-- ==== Sys2Proof/Machine/Overflow.lean ====
section
/-! DEFINITION. Machine/Overflow.lean: overflow areas (R195, R196, R219 to R225): room, runs, fresh runs, the head. Runs
are kept as their records, not as bytes (assumption 10). -/
namespace Sys2Proof.Machine

/-- Lines of one record: its slot line and two lines per extension unit (R222). -/
def recLines (r : OvfRec) : Nat := 1 + 2 * (r.data.length + (if r.ws.isSome then collUnitCount r.record else 0))
/-- Lines of a run, header included (R221). -/
def runLines (rs : List OvfRec) : Nat := rs.foldl (fun n r => n + recLines r) 1
/-- Lines from head to tail. -/
def Ovf.usedLines (o : Ovf) : Nat := o.runs.foldl (fun n r => n + r.lines) 0
/-- PAD lines before a run of so many lines at the tail of an area of so many lines (R220). -/
def padLines (size tail lines : Nat) : Nat := if tail + lines ≤ size then 0 else size - tail
/-- Where the tail stands after a run, PAD included. -/
def tailAfter (size tail lines : Nat) : Nat :=
  if size = 0 then 0 else (if tail + lines ≤ size then tail + lines else lines) % size
/-- Lines that a list of runs takes from a tail, PAD included (R196). -/
def needLines (size : Nat) : Nat → List Nat → Nat
  | _, [] => 0
  | tail, l :: t => padLines size tail l + l + needLines size (tailAfter size tail l) t
/-- A number put at every place of a list. -/
def placements (x : Nat) : List Nat → List (List Nat)
  | [] => [[x]]
  | y :: t => (x :: y :: t) :: (placements x t).map (y :: ·)
/-- Every order of a list. -/
def orders : List Nat → List (List Nat)
  | [] => [[]]
  | x :: t => (orders t).flatMap (placements x)
/-- Lines that some runs take from a tail, when they are placed after some others in whatever order they close. -/
def worstLines (size tail : Nat) (first rest : List Nat) : Nat :=
  ((orders rest).map (fun l => needLines size tail (first ++ l))).foldl max 0
/-- Lines of the open fresh runs, in class order, one of them possibly with a further record. -/
def Ovf.freshLens (o : Ovf) (cls : Nat) (extra : Option OvfRec) : List Nat :=
  (List.range 4).filterMap (fun k =>
    let more := if k = cls then extra else none
    match mget o.fresh k, more with
    | none, none => none
    | none, some r => some (runLines [r])
    | some f, none => some (runLines f.recs)
    | some f, some r => some (runLines (f.recs ++ [r])))
/-- The area has room for runs of so many lines that are placed now, for n records more, and for its open fresh runs in
whatever order they close later (R196, R220). -/
def ovfFits (size : Nat) (o : Ovf) (fresh lens : List Nat) (n : Nat) : Bool :=
  decide (o.usedLines + worstLines size o.tail lens fresh ≤ size) && decide (o.count + n ≤ 16777216)
/-- The area of a context can take one fresh record of a class (R196). -/
def State.ovfTakesFresh (s : State) (c cls : Nat) (r : OvfRec) : Bool :=
  let x := s.ctx c
  ovfFits (dOvfLines x.desc) x.ovf (x.ovf.freshLens cls (some r)) [] 1
/-- The area can take one run of records (R219). -/
def State.ovfTakesRun (s : State) (c : Nat) (rs : List OvfRec) : Bool :=
  let x := s.ctx c
  ovfFits (dOvfLines x.desc) x.ovf (x.ovf.freshLens 4 none) [runLines rs] rs.length
/-- The longest prefix, up to 1,024 records, that the area can take as one run (R219). -/
def State.fitPrefix (s : State) (c : Nat) (rs : List OvfRec) : Nat :=
  ((List.range (min rs.length 1024)).map (· + 1)).foldl (fun best n => if s.ovfTakesRun c (rs.take n) then max best n else best) 0

/-- A PAD run to the end of the area. -/
def padRun (rseq start lines : Nat) : Run :=
  { rseq := rseq, state := .pad, cls := 0, fresh := false, scene := 0xFFFF, bough := 0xFFFFFFFF, tag := 0, start := start,
    lines := lines, recs := [], written := true, rereads := 0, stall := none }
/-- Places a run at the tail, after a PAD run when it would cross the end (R220); RSEQ numbers both. -/
def Ovf.place (o : Ovf) (size cls : Nat) (fresh : Bool) (scene bough tag : Nat) (rs : List OvfRec) (written : Bool) : Nat × Ovf :=
  let lines := runLines rs
  let pad := padLines size o.tail lines
  let (o, start) := if pad = 0 then (o, o.tail)
    else ({ o with runs := o.runs ++ [padRun o.nextRseq o.tail pad], nextRseq := o.nextRseq + 1 }, 0)
  (o.nextRseq, { o with
    runs := o.runs ++ [
      { rseq := o.nextRseq, state := .live, cls := cls, fresh := fresh, scene := scene, bough := bough,
        tag := tag, start := start, lines := lines, recs := rs, written := written, rereads := 0, stall := none }],
    nextRseq := o.nextRseq + 1, tail := tailAfter size start lines })
/-- Places a run that holds stall-break data of a stream (R332), not written yet: a PAD run of its header and the lines. -/
def Ovf.placeStall (o : Ovf) (size k : Nat) (ls : List Line) : Nat × Ovf :=
  let lines := 1 + ls.length
  let pad := padLines size o.tail lines
  let (o, start) := if pad = 0 then (o, o.tail)
    else ({ o with runs := o.runs ++ [padRun o.nextRseq o.tail pad], nextRseq := o.nextRseq + 1 }, 0)
  (o.nextRseq, { o with
    runs := o.runs ++ [{ padRun o.nextRseq start lines with stall := some (k, ls), written := false }],
    nextRseq := o.nextRseq + 1, tail := tailAfter size start lines })

/-- The head may pass a run: it is DONE, or a PAD run without stall-break data (R223, R333). -/
def Run.passed (r : Run) : Bool :=
  match r.state with
  | .live => false
  | .done => true
  | .pad => r.stall.isNone
/-- Passes every such run at the head; when the head reaches the tail the query count is that of the open fresh runs
alone (R223, R224). -/
def Ovf.advance (o : Ovf) : Ovf :=
  let runs := o.runs.dropWhile Run.passed
  { o with runs := runs,
           head := match runs with | r :: _ => r.start | [] => o.tail,
           count := if runs.isEmpty then o.fresh.foldl (fun n e => n + e.2.recs.length) 0 else o.count }
def State.modOvf (s : State) (c : Nat) (f : Ovf → Ovf) : State := s.modCtx c (fun x => { x with ovf := (f x.ovf).advance })

/-! ### The bytes of runs (R221, R222) -/

/-- A run header with a CRC. -/
def runHeader (c : Nat) (r : Run) (crc : Word) : List Byte :=
  bytesOf (mkRec 1024 [(0, 8, 1), (1, 8, match r.state with | .live => 1 | .done => 2 | .pad => 3),
    (2, 8, r.cls + (if r.fresh then 8 else 0)), (4, 16, r.recs.length), (6, 16, r.scene), (8, 32, r.lines), (12, 16, c),
    (16, 32, r.bough), (20, 32, r.tag), (24, 64, r.rseq), (32, 32, crc.toNat)]) 128
/-- So many bytes, a multiple of 8, that the manual leaves to the engine. -/
def State.freeBytes (s : State) : Nat → List Byte × State
  | 0 => ([], s)
  | n + 1 =>
    let (w, s) := s.draw
    let (l, s) := s.freeBytes n
    (bytesOf w 8 ++ l, s)
/-- The lines of one record: the query record, its walk state image, which is in the engine's own form, and its units. -/
def State.recImage (s : State) (r : OvfRec) : List Byte × State :=
  match r.ws with
  | none => (bytesOf r.record 64 ++ List.replicate 64 0 ++ r.data.flatMap (fun u => bytesOf u 256), s)
  | some ws =>
    let (img, s) := s.freeBytes 8
    (bytesOf r.record 64 ++ img ++ r.data.flatMap (fun u => bytesOf u 256) ++
      (List.range (collUnitCount r.record)).flatMap (fun j => bytesOf (collUnitData r.record ws j) 256), s)
/-- The lines of some records. -/
def State.recImages (s : State) : List OvfRec → List Byte × State
  | [] => ([], s)
  | r :: t =>
    let (a, s) := s.recImage r
    let (b, s) := s.recImages t
    (a ++ b, s)
/-- The address of line i of a context's area. -/
def State.areaLine (s : State) (c i : Nat) : DWord := addr64 (dOvfBase (s.ctx c).desc) (128 * i)
/-- Bytes as the lines of a context's area from line i on. -/
def State.areaLines (s : State) (c i : Nat) (bs : List Byte) : List (DWord × List Byte) :=
  (List.range (bs.length / 128)).map (fun k => (s.areaLine c (i + k), (bs.drop (128 * k)).take 128))
/-- The line writes of a run: its records, then its header (R219). The lines of a PAD run hold nothing but stall-break data. -/
def State.runWrites (s : State) (c : Nat) (r : Run) : List (DWord × List Byte) × State :=
  match r.state with
  | .live =>
    let (body, s) := s.recImages r.recs
    let crc : Word := crc32c (runHeader c r 0 ++ body)
    (s.areaLines c (r.start + 1) body ++ s.areaLines c r.start (runHeader c r crc), s)
  | _ =>
    let body := match r.stall with | some (_, ls) => ls.flatMap (fun l => bytesOf l 128) | none => []
    (s.areaLines c (r.start + 1) body ++ s.areaLines c r.start (runHeader c r 0), s)
/-- Writes a run that takes no transfer: a fresh run, a PAD run, stall-break data. -/
def State.sendRun (s : State) (c : Nat) (r : Run) : State :=
  match s.runWrites c r with
  | (ws, s) => s.writeTracked c ws
/-- Takes over an area to which runs have been added from number n on, and writes those that meet a condition. -/
def State.addRuns (s : State) (c n : Nat) (o : Ovf) (p : Run → Bool) : State :=
  foldS (o.runs.filter (fun r => decide (n ≤ r.rseq) && p r)) (s.modOvf c (fun _ => o)) (fun s r => s.sendRun c r)

/-- Closes the open fresh run of a class: its place is known now, and it is written (R225). -/
def State.closeFresh (s : State) (c cls : Nat) : State :=
  let x := s.ctx c
  match mget x.ovf.fresh cls with
  | none => s
  | some f =>
    let o := { x.ovf with fresh := merase x.ovf.fresh cls }
    s.addRuns c o.nextRseq (o.place (dOvfLines x.desc) cls true 0xFFFF 0xFFFFFFFF 0 f.recs true).2 (fun _ => true)
/-- Writes one fresh record into the open fresh run of its class, which closes at 1,024 records (R195, R225). -/
def State.writeFresh (s : State) (c cls : Nat) (r : OvfRec) : State :=
  let f := mgetD (s.ctx c).ovf.fresh cls { since := s.now, recs := [] }
  let s := s.modCtx c (fun x => { x with ovf := { x.ovf with
    fresh := mset x.ovf.fresh cls { f with recs := f.recs ++ [r] }, count := x.ovf.count + 1 } })
  if f.recs.length + 1 = 1024 then s.closeFresh c cls else s

/-- The record that holds a pool query (R222). -/
def State.toOvfRec (s : State) (q : Query) : OvfRec :=
  { record := q.record, cls := q.cls, spawned := q.spawned, data := s.unitsData q.dataUnits, ws := some q.ws,
    binding := some q.binding, epoch := q.epoch, admitted := q.admitted, origin := q.origin, checked := true }

/-- Sets the place of a query. -/
def Query.at (q : Query) (pl : Place) : Query := { q with place := pl }

/-- The members of a cohort of one class, in order of arrival. -/
def State.membersOfClass (s : State) (c : Cohort) (cls : Nat) : List (Nat × Query) :=
  (s.membersOf c).filter (fun e => e.2.cls == cls)

/-- R228 bars DISPLAY members of a context under the cut. -/
def State.spillBarred (s : State) (c cls : Nat) : Bool := cls == 0 && (s.ctx c).cut.isSome

/-- The cohort may spill members of the class: it is not resident nor under fill, and its context's area can take at
least its oldest one (R218). -/
def State.spillable (s : State) (c : Cohort) (cls : Nat) : Bool :=
  !s.placedOrFilling c.id && !s.spillBarred c.id.ctx cls && !c.rebuilding &&
  (match s.membersOfClass c cls with
   | [] => false
   | e :: _ => s.ovfTakesRun c.id.ctx [s.toOvfRec e.2])

/-- Numbers compared in order. -/
def lexLt : List Nat → List Nat → Bool
  | [], _ => false
  | _ :: _, [] => false
  | a :: s, b :: t => a < b || (a == b && lexLt s t)
/-- The element of least key, the first among equals. -/
def leastBy {α : Type} (key : α → List Nat) : List α → Option α
  | [] => none
  | x :: t => match leastBy key t with
    | none => some x
    | some y => if lexLt (key y) (key x) then some y else some x
/-- The identity of a cohort as a key. -/
def cohortKey (i : CohortId) : List Nat := [i.ctx, i.scene, i.bough, i.tag]

/-- The order of R218 among the cohorts that may spill members of one class. -/
def State.spillKey (s : State) (cls : Nat) (c : Cohort) : List Nat :=
  let ms := s.membersOfClass c cls
  let old := (ms.map (fun e => e.2.arrived)).foldl min (2 ^ 64)
  [ms.length, 2 ^ 64 - old] ++ cohortKey c.id
/-- The cohort and class that R218 chooses. -/
def State.spillChoice (s : State) : Option (Cohort × Nat) :=
  [3, 2, 1, 0].findSome? (fun cls =>
    (leastBy (s.spillKey cls) (s.cohorts.filter (fun c => s.spillable c cls))).map (fun c => (c, cls)))

end Sys2Proof.Machine
end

- _What to work on_: The "[ms.length, 2 ^ 64 - old] ++ cohortKey c.id" line through the last line above: set these down exactly and add nothing else.

- _Solved problem_:
  [ms.length, 2 ^ 64 - old] ++ cohortKey c.id
/-- The cohort and class that R218 chooses. -/
def State.spillChoice (s : State) : Option (Cohort × Nat) :=
  [3, 2, 1, 0].findSome? (fun cls =>
    (leastBy (s.spillKey cls) (s.cohorts.filter (fun c => s.spillable c cls))).map (fun c => (c, cls)))

end Sys2Proof.Machine
end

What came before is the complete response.